§ **Exercise instructions**
From the entries that follow, list every line in which the string "lean" appears.

[Records provided]

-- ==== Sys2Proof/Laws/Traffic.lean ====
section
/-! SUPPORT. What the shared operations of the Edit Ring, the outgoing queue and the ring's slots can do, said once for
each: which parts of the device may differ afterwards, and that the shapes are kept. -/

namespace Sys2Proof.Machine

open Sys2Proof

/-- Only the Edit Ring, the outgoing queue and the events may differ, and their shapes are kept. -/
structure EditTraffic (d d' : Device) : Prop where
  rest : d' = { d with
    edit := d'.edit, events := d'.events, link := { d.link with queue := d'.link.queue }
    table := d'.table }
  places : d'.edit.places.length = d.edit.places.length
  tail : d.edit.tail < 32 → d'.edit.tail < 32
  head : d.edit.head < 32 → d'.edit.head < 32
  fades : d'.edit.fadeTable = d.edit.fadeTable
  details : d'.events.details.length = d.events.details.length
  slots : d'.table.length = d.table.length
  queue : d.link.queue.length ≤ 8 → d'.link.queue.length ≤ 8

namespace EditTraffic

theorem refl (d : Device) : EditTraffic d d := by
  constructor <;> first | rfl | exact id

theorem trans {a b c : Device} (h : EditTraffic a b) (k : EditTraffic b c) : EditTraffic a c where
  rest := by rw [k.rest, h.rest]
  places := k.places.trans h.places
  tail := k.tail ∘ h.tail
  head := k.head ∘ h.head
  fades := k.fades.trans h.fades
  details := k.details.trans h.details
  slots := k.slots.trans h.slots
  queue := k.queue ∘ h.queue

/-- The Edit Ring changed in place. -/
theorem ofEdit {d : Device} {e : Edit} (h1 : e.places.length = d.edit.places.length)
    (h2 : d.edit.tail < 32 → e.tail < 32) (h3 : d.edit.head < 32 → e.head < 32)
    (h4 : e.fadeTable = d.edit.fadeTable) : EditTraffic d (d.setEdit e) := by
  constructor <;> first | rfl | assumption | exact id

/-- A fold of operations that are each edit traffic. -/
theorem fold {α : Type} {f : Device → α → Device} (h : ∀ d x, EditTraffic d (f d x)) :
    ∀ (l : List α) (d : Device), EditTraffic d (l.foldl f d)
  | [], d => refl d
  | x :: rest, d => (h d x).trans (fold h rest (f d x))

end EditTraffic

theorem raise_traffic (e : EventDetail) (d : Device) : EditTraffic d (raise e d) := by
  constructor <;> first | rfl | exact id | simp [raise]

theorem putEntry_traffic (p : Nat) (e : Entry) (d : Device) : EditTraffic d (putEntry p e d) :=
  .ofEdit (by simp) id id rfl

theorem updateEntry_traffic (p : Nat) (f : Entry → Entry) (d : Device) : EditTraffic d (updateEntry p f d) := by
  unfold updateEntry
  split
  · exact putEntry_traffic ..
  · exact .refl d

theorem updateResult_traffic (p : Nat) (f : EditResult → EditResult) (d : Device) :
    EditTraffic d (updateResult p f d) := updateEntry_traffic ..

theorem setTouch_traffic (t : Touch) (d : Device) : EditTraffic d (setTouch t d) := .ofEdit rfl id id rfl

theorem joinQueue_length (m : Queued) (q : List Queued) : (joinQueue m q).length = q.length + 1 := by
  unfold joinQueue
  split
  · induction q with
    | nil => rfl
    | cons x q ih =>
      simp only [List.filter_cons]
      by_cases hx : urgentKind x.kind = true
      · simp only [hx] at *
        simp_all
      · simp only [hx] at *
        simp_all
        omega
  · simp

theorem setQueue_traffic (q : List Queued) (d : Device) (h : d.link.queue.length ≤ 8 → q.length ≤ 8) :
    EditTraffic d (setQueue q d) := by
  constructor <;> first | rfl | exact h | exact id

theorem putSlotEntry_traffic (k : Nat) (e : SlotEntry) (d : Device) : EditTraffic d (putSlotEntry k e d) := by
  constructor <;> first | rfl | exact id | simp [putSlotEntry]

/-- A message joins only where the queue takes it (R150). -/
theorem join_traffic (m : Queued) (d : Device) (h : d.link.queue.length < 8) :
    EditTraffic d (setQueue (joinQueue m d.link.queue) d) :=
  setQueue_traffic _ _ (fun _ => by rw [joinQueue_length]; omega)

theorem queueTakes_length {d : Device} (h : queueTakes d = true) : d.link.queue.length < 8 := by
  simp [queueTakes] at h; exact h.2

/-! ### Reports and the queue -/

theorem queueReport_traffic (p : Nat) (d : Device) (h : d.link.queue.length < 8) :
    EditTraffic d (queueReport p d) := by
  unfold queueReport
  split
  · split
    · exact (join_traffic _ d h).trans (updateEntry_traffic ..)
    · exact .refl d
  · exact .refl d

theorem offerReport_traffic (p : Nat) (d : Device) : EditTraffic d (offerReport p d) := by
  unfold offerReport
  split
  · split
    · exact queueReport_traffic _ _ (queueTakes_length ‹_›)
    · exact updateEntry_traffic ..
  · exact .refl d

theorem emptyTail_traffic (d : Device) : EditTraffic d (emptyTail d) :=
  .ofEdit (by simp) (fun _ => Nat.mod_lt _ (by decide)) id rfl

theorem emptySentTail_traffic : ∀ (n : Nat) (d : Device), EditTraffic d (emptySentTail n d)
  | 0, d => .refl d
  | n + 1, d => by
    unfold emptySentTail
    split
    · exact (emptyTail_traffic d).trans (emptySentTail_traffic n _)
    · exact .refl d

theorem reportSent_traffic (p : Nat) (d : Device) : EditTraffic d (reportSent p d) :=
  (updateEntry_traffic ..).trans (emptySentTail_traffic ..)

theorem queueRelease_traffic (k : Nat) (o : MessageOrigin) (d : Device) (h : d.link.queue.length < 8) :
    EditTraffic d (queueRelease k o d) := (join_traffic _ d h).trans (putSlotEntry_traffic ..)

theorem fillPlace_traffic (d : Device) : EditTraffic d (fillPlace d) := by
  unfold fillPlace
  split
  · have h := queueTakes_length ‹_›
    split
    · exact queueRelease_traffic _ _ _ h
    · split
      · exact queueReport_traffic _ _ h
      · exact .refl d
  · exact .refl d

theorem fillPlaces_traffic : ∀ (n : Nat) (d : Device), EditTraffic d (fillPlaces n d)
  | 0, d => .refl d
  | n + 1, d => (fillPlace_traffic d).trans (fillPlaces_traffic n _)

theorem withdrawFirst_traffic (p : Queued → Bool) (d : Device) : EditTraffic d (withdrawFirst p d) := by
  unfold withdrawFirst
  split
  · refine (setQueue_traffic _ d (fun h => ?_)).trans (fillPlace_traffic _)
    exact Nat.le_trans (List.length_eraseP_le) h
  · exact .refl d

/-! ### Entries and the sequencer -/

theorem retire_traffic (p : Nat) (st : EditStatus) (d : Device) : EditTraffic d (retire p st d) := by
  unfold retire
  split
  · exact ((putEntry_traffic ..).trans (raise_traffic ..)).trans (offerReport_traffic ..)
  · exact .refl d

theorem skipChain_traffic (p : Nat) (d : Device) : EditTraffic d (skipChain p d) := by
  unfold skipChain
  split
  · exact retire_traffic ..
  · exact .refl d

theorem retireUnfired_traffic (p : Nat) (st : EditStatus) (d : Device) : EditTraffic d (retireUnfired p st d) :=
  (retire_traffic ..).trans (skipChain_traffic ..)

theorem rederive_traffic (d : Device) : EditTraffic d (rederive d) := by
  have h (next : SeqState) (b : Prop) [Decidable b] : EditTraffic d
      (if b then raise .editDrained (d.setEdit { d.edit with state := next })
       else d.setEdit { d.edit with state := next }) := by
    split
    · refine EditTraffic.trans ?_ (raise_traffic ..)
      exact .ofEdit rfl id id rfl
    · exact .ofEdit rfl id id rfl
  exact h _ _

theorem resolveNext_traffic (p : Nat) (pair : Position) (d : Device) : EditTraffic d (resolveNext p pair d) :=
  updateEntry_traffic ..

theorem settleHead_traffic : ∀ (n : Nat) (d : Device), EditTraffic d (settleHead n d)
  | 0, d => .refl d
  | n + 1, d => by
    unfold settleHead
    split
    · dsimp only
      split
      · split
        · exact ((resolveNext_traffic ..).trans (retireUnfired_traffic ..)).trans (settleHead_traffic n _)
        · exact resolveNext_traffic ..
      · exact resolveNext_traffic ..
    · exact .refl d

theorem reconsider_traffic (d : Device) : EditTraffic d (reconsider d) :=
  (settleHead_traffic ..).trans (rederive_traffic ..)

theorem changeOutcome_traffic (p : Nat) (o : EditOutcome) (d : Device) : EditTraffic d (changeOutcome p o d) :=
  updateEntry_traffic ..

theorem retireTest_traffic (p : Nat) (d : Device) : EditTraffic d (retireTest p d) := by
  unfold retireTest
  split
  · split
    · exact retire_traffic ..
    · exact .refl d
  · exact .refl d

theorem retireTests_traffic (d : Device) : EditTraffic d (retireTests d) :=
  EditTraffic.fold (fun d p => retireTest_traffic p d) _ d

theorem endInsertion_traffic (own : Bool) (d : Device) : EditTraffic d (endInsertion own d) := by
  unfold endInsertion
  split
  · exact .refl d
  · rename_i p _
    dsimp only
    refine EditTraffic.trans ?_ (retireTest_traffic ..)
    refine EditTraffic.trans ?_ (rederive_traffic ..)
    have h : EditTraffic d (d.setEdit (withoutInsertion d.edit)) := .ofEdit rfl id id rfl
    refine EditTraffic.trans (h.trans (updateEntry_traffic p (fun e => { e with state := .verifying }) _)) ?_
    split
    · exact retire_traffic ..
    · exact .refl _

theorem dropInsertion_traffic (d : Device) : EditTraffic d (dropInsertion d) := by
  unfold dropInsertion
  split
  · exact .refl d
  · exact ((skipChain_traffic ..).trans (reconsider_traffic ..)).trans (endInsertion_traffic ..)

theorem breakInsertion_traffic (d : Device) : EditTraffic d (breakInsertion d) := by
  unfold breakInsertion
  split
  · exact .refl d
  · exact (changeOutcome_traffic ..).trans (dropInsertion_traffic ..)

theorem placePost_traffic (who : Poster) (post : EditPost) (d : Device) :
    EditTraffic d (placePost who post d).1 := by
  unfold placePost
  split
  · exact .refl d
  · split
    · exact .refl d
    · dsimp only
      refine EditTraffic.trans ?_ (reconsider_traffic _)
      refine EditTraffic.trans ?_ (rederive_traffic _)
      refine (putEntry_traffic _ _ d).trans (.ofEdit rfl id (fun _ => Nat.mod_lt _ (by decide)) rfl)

[/Records provided]
[Records provided]

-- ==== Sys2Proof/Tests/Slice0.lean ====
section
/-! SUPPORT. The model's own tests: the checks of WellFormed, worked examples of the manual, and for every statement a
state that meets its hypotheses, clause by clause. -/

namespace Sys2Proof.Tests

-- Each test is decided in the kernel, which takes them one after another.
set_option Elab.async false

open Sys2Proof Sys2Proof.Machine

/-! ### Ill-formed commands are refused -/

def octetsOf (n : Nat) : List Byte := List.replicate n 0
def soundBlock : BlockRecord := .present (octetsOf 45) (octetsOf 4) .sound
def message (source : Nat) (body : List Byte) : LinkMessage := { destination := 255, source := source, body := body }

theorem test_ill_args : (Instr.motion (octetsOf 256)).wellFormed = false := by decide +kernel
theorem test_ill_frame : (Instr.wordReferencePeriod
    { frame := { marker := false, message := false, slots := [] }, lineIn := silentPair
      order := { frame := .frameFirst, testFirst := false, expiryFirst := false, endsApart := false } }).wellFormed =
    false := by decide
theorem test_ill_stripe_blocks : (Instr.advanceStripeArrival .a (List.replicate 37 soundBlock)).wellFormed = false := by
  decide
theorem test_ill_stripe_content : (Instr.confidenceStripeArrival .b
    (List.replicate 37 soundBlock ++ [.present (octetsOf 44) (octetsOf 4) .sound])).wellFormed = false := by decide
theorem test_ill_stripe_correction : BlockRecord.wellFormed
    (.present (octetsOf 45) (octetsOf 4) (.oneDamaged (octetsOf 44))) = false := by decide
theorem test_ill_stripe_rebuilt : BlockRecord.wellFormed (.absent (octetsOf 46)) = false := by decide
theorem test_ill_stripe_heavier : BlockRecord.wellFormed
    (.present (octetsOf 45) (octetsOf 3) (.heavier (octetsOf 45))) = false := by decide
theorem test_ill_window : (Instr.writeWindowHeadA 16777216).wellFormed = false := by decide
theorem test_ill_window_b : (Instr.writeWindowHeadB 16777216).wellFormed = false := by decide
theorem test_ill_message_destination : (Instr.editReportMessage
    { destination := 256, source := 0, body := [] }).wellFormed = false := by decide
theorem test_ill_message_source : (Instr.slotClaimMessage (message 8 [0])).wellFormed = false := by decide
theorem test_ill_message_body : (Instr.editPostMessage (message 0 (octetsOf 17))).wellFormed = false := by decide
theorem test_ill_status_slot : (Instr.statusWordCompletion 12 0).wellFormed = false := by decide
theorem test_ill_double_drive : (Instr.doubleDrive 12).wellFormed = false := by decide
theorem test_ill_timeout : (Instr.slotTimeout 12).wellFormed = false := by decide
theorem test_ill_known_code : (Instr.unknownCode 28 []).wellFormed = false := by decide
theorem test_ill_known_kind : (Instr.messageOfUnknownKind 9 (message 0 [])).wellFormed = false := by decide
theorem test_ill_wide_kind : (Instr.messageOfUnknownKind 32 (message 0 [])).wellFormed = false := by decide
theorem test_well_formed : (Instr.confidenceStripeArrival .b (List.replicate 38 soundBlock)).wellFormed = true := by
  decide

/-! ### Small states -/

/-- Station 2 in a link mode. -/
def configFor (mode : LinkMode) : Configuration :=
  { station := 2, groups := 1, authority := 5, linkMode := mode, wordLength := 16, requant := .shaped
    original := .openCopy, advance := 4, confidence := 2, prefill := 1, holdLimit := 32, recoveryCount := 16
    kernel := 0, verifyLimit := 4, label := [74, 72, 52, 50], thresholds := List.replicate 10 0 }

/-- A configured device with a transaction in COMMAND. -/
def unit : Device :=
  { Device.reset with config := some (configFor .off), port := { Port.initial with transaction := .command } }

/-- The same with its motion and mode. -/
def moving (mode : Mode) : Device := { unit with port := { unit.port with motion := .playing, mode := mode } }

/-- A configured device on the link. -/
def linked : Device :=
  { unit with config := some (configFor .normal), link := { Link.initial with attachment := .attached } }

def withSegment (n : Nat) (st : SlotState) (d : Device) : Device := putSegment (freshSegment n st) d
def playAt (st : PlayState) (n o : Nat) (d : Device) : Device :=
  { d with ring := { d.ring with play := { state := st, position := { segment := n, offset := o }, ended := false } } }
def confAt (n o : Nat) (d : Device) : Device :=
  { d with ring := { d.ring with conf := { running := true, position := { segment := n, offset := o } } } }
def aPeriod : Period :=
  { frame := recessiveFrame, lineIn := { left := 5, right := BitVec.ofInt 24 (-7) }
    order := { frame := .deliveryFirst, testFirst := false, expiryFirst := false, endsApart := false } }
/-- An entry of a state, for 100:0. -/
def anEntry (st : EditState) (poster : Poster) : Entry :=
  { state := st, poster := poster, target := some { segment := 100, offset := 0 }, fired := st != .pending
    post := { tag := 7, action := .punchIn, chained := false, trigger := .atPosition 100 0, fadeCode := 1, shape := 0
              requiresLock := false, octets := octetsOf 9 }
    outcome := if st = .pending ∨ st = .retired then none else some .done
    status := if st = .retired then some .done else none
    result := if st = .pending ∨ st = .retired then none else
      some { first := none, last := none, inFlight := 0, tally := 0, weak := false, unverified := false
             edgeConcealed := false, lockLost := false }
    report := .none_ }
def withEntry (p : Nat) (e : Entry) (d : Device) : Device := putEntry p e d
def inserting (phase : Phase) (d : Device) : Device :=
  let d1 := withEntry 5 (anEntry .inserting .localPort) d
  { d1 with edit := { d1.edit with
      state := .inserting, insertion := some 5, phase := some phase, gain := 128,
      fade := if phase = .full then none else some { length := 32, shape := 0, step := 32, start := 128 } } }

[/Records provided]

§ **Solution to this task**
-- ==== Sys2Proof/Laws/Traffic.lean ====
-- ==== Sys2Proof/Tests/Slice0.lean ====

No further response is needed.